-- ==== Sys2Proof/Machine/Sfn.lean ====
section
/-! DEFINITION. The special-function path (R202 to R221): exp2 and log2 correctly rounded, the composed
functions, the soft maximum, row statistics, log-sum-exp and z-loss, and the Walik-1 mode.

exp2 and log2 are computed to more than 100 bits past FP32's last place and rounded once (R204, R205);
where the result is representable it is exact. -/

namespace Sys2Proof.Machine

/-- Integer square root by Newton's iteration from above, with a bound on the steps. -/
def isqrtGo : Nat → Nat → Nat → Nat
  | 0, _, x => x
  | k + 1, n, x => let y := (x + n / x) / 2; if y < x then isqrtGo k n y else x

def isqrt (n : Nat) : Nat := if n = 0 then 0 else isqrtGo 400 n (2 ^ ((bitLen n + 1) / 2))

/-- Working precision of exp2, in fraction bits. -/
def expPrec : Nat := 240

/-- 2^(1/2), 2^(1/4), … rounded down to `expPrec` fraction bits. -/
def rootsGo : Nat → Nat → List Nat
  | 0, _ => []
  | k + 1, x => let r := isqrt (x * 2 ^ expPrec); r :: rootsGo k r

def roots : List Nat := rootsGo 176 (2 * 2 ^ expPrec)

/-- Product of the roots picked by the fraction bits of `f` (in units of 2^−176), most significant first. -/
def expMant : List Nat → Nat → Nat → Nat → Nat
  | [], _, _, acc => acc
  | r :: rs, i, f, acc =>
    expMant rs (i - 1) f (if f / 2 ^ i % 2 = 1 then acc * r / 2 ^ expPrec else acc)

/-- 2^f for a fraction f in units of 2^−176, in `expPrec` fraction bits, low by less than 2^(−160). -/
def expFrac (f : Nat) : Nat := expMant roots 175 f (2 ^ expPrec)

/-- exp2 of R204. -/
def exp2 (w : W32) : W32 :=
  match dec32 w with
  | .nan => nan32
  | .inf n => if n then 0#32 else inf32
  | .fin n m e =>
    let y := dyOf (.fin n m e)
    if m = 0 then one32
    else if dyLe y ⟨-150, 0⟩ then 0#32
    else if dyLe ⟨128, 0⟩ y then inf32
    else
      let k := dyAt (-176) y
      let whole := k / 2 ^ 176
      let frac := (k % 2 ^ 176).toNat
      let lo := expFrac frac
      if frac = 0 then round32 (.fin false 1 whole)
      else
        -- a last bit below every rounding position: 2^y is never representable here
        round32 (.fin false (2 * (lo + 2 ^ (expPrec - 168)) + 1) (whole - (expPrec : Int) - 1))

/-- Bits of log2 of a number in [1, 2), given in units of 2^−`p`, by repeated squaring. -/
def logBits (p : Nat) : Nat → Nat → Nat → Nat
  | 0, _, acc => acc
  | k + 1, z, acc =>
    let z2 := z * z / 2 ^ p
    if 2 ^ (p + 1) ≤ z2 then logBits p k (z2 / 2) (2 * acc + 1) else logBits p k z2 (2 * acc)

/-- log2 of R205. -/
def log2 (w : W32) : W32 :=
  match dec32 w with
  | .nan => nan32
  | .inf n => if n then nan32 else inf32
  | .fin n m e =>
    if m = 0 then 0xFF800000#32
    else if n then nan32
    else
      let b := bitLen m
      let ex : Int := e + (b : Int) - 1
      if m = 2 ^ (b - 1) then round32 (fvOfDy ⟨ex, 0⟩)
      else
        let z := m * 2 ^ (321 - b)
        let frac := logBits 320 110 z 0
        round32 (fvOfDy ⟨ex * 2 ^ 111 + 2 * (frac : Int) + 1, -111⟩)

/-- tab[j] of R216: 2^(j/64) rounded to FP32. -/
def w1Tab (j : Nat) : W32 := exp2 (round32 (.fin false j (-6)))

/-- w1_exp2 of R216. -/
def w1Exp2 (w : W32) : W32 :=
  match dec32 w with
  | .nan => nan32
  | .inf n => if n then 0#32 else inf32
  | .fin n m e =>
    let y : Dy := if m < 2 ^ 23 then dyZero else dyOf (.fin n m e)
    if dyLe ⟨128, 0⟩ y then inf32
    else if dyLt y ⟨-126, 0⟩ then 0#32
    else
      -- floor and fraction in units of 2^−160
      let k := dyAt (-160) ⟨y.m, max y.e (-160)⟩
      let nn := k / 2 ^ 160
      let f := (k % 2 ^ 160).toNat
      let j := f / 2 ^ 154
      let g : FVal := .fin false (f % 2 ^ 154) (-160)  -- exact
      let mulG (c : W32) : W32 := round32 (fvMul (dec32 c) g)
      let c1 := 0x3F317218#32
      let c2 := 0x3E75FDF0#32
      let c3 := 0x3D635847#32
      let p := fadd (mulG c3) c2
      let p := fadd (mulG p) c1
      let p := mulG p
      let q := fmul (w1Tab j) p
      let q := fadd q (w1Tab j)
      match dec32 q with
      | .fin a b c => round32 (.fin a b (c + nn))
      | _ => q

/-- The exp2 of the mode a step is bound to (R217). -/
def exp2M (w1 : Bool) (w : W32) : W32 := if w1 then w1Exp2 w else exp2 w

/-- log2 e and ln 2 of R206. -/
def cL : W32 := 0x3FB8AA3B#32
def cN : W32 := 0x3F317218#32

/-- Composed functions of R206. -/
def expM (w1 : Bool) (x : W32) : W32 := exp2M w1 (fmul x cL)
def lnF (x : W32) : W32 := fmul (log2 x) cN
def sqrtM (w1 : Bool) (x : W32) : W32 := exp2M w1 (fmul 0x3F000000#32 (log2 x))
def rsqrtM (w1 : Bool) (x : W32) : W32 := exp2M w1 (fmul 0xBF000000#32 (log2 x))
def powM (w1 : Bool) (x y : W32) : W32 := exp2M w1 (fmul y (log2 x))

/-- A subnormal becomes +0 (R217). -/
def flushSub (w : W32) : W32 :=
  match dec32 w with
  | .fin _ m _ => if m < 2 ^ 23 then 0#32 else w
  | _ => w

/-- Running maximum over a row in ascending index (pass 1 of R207). -/
def rowMax : List W32 → W32
  | [] => 0xFF800000#32
  | x :: r => r.foldl fmax x

def rowMin : List W32 → W32
  | [] => inf32
  | x :: r => r.foldl fmin x

def anyNan (xs : List W32) : Bool := xs.any isNan32

/-- The exponentials of pass 2 with the rules of R208. -/
def rowExps (w1 : Bool) (xs : List W32) : List W32 :=
  let m := rowMax xs
  if m = inf32 then xs.map (fun x => if x = inf32 then one32 else 0#32)
  else if m = 0xFF800000#32 then xs.map (fun _ => one32)
  else xs.map (fun x => exp2M w1 (fmul (fsub x m) cL))

/-- The sum of pass 2. -/
def rowExpSum (es : List W32) : W32 := es.foldl fadd 0#32

/-- The soft maximum of R207 and R208, or of R217 in Walik-1 mode. -/
def softmax (w1 : Bool) (xs0 : List W32) : List W32 :=
  let xs := if w1 then xs0.map flushSub else xs0
  if anyNan xs then xs.map (fun _ => nan32)
  else
    let es := rowExps w1 xs
    let m := rowMax xs
    let s := if m = inf32 then ofNat32 (xs.filter (fun x => x = inf32)).length else rowExpSum es
    if w1 then
      let rinv := fdiv one32 s
      es.map (fun e => flushSub (fmul e rinv))
    else es.map (fun e => fdiv e s)

/-- Log-sum-exp of R214. -/
def lseRow (w1 : Bool) (xs : List W32) : W32 :=
  if anyNan xs then nan32
  else
    let m := rowMax xs
    if m = inf32 then inf32
    else if m = 0xFF800000#32 then m
    else fadd m (fmul (log2 (rowExpSum (rowExps w1 xs))) cN)

/-- The z-loss term of R214. -/
def zLoss (w1 : Bool) (xs : List W32) : W32 := let l := lseRow w1 xs; fmul l l

/-- Exact quotient of a wide value by a count, rounded once to FP32. -/
def wideDiv (x : FVal) (n : Nat) : W32 := round32 (fvDiv x (.fin false n 0))

def wideSum (xs : List FVal) : FVal := xs.foldl (fun a x => roundW (fvAdd a x)) fvZero

/-- Mean by the wide accumulator with one rounding (R211, R363). -/
def meanW (xs : List W32) : W32 := wideDiv (wideSum (xs.map dec32)) xs.length

/-- Mean and variance of R211 under the rules of R212. -/
def rowStats (xs : List W32) : W32 × W32 :=
  if anyNan xs then (nan32, nan32)
  else if xs.any isInf32 then (meanW xs, nan32)
  else if feq (rowMax xs) (rowMin xs) then (plusZero (xs.headD 0#32), 0#32)
  else
    let mean := meanW xs
    let devs := xs.map (fun x => roundW (fvAdd (dec32 x) (fneg (dec32 mean))))
    let vw := wideSum (devs.map (fun d => roundW (fvMul d d)))
    (mean, wideDiv vw xs.length)

/-- Counts of R221: outputs that are NaN although no operand is, and infinite although all are finite. -/
structure SfnCnt where
  nan : Nat
  inf : Nat
  deriving DecidableEq, Repr, Inhabited

def sfnCount (operands outputs : List W32) : SfnCnt :=
  { nan := if anyNan operands then 0 else (outputs.filter isNan32).length
    inf := if operands.all isFin32 then (outputs.filter isInf32).length else 0 }

def sfnAdd (a b : SfnCnt) : SfnCnt := ⟨a.nan + b.nan, a.inf + b.inf⟩

end Sys2Proof.Machine
end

### [DIRECTIONS FOR THIS TASK]
Please give an exact restatement of only the lines from the beginning of the material above to the line with "1, z, acc =>", inclusive.

### [WRITTEN ANSWER]
-- ==== Sys2Proof/Machine/Sfn.lean ====
section
/-! DEFINITION. The special-function path (R202 to R221): exp2 and log2 correctly rounded, the composed
functions, the soft maximum, row statistics, log-sum-exp and z-loss, and the Walik-1 mode.

exp2 and log2 are computed to more than 100 bits past FP32's last place and rounded once (R204, R205);
where the result is representable it is exact. -/

namespace Sys2Proof.Machine

/-- Integer square root by Newton's iteration from above, with a bound on the steps. -/
def isqrtGo : Nat → Nat → Nat → Nat
  | 0, _, x => x
  | k + 1, n, x => let y := (x + n / x) / 2; if y < x then isqrtGo k n y else x

def isqrt (n : Nat) : Nat := if n = 0 then 0 else isqrtGo 400 n (2 ^ ((bitLen n + 1) / 2))

/-- Working precision of exp2, in fraction bits. -/
def expPrec : Nat := 240

/-- 2^(1/2), 2^(1/4), … rounded down to `expPrec` fraction bits. -/
def rootsGo : Nat → Nat → List Nat
  | 0, _ => []
  | k + 1, x => let r := isqrt (x * 2 ^ expPrec); r :: rootsGo k r

def roots : List Nat := rootsGo 176 (2 * 2 ^ expPrec)

/-- Product of the roots picked by the fraction bits of `f` (in units of 2^−176), most significant first. -/
def expMant : List Nat → Nat → Nat → Nat → Nat
  | [], _, _, acc => acc
  | r :: rs, i, f, acc =>
    expMant rs (i - 1) f (if f / 2 ^ i % 2 = 1 then acc * r / 2 ^ expPrec else acc)

/-- 2^f for a fraction f in units of 2^−176, in `expPrec` fraction bits, low by less than 2^(−160). -/
def expFrac (f : Nat) : Nat := expMant roots 175 f (2 ^ expPrec)

/-- exp2 of R204. -/
def exp2 (w : W32) : W32 :=
  match dec32 w with
  | .nan => nan32
  | .inf n => if n then 0#32 else inf32
  | .fin n m e =>
    let y := dyOf (.fin n m e)
    if m = 0 then one32
    else if dyLe y ⟨-150, 0⟩ then 0#32
    else if dyLe ⟨128, 0⟩ y then inf32
    else
      let k := dyAt (-176) y
      let whole := k / 2 ^ 176
      let frac := (k % 2 ^ 176).toNat
      let lo := expFrac frac
      if frac = 0 then round32 (.fin false 1 whole)
      else
        -- a last bit below every rounding position: 2^y is never representable here
        round32 (.fin false (2 * (lo + 2 ^ (expPrec - 168)) + 1) (whole - (expPrec : Int) - 1))

/-- Bits of log2 of a number in [1, 2), given in units of 2^−`p`, by repeated squaring. -/
def logBits (p : Nat) : Nat → Nat → Nat → Nat
  | 0, _, acc => acc
  | k + 1, z, acc =>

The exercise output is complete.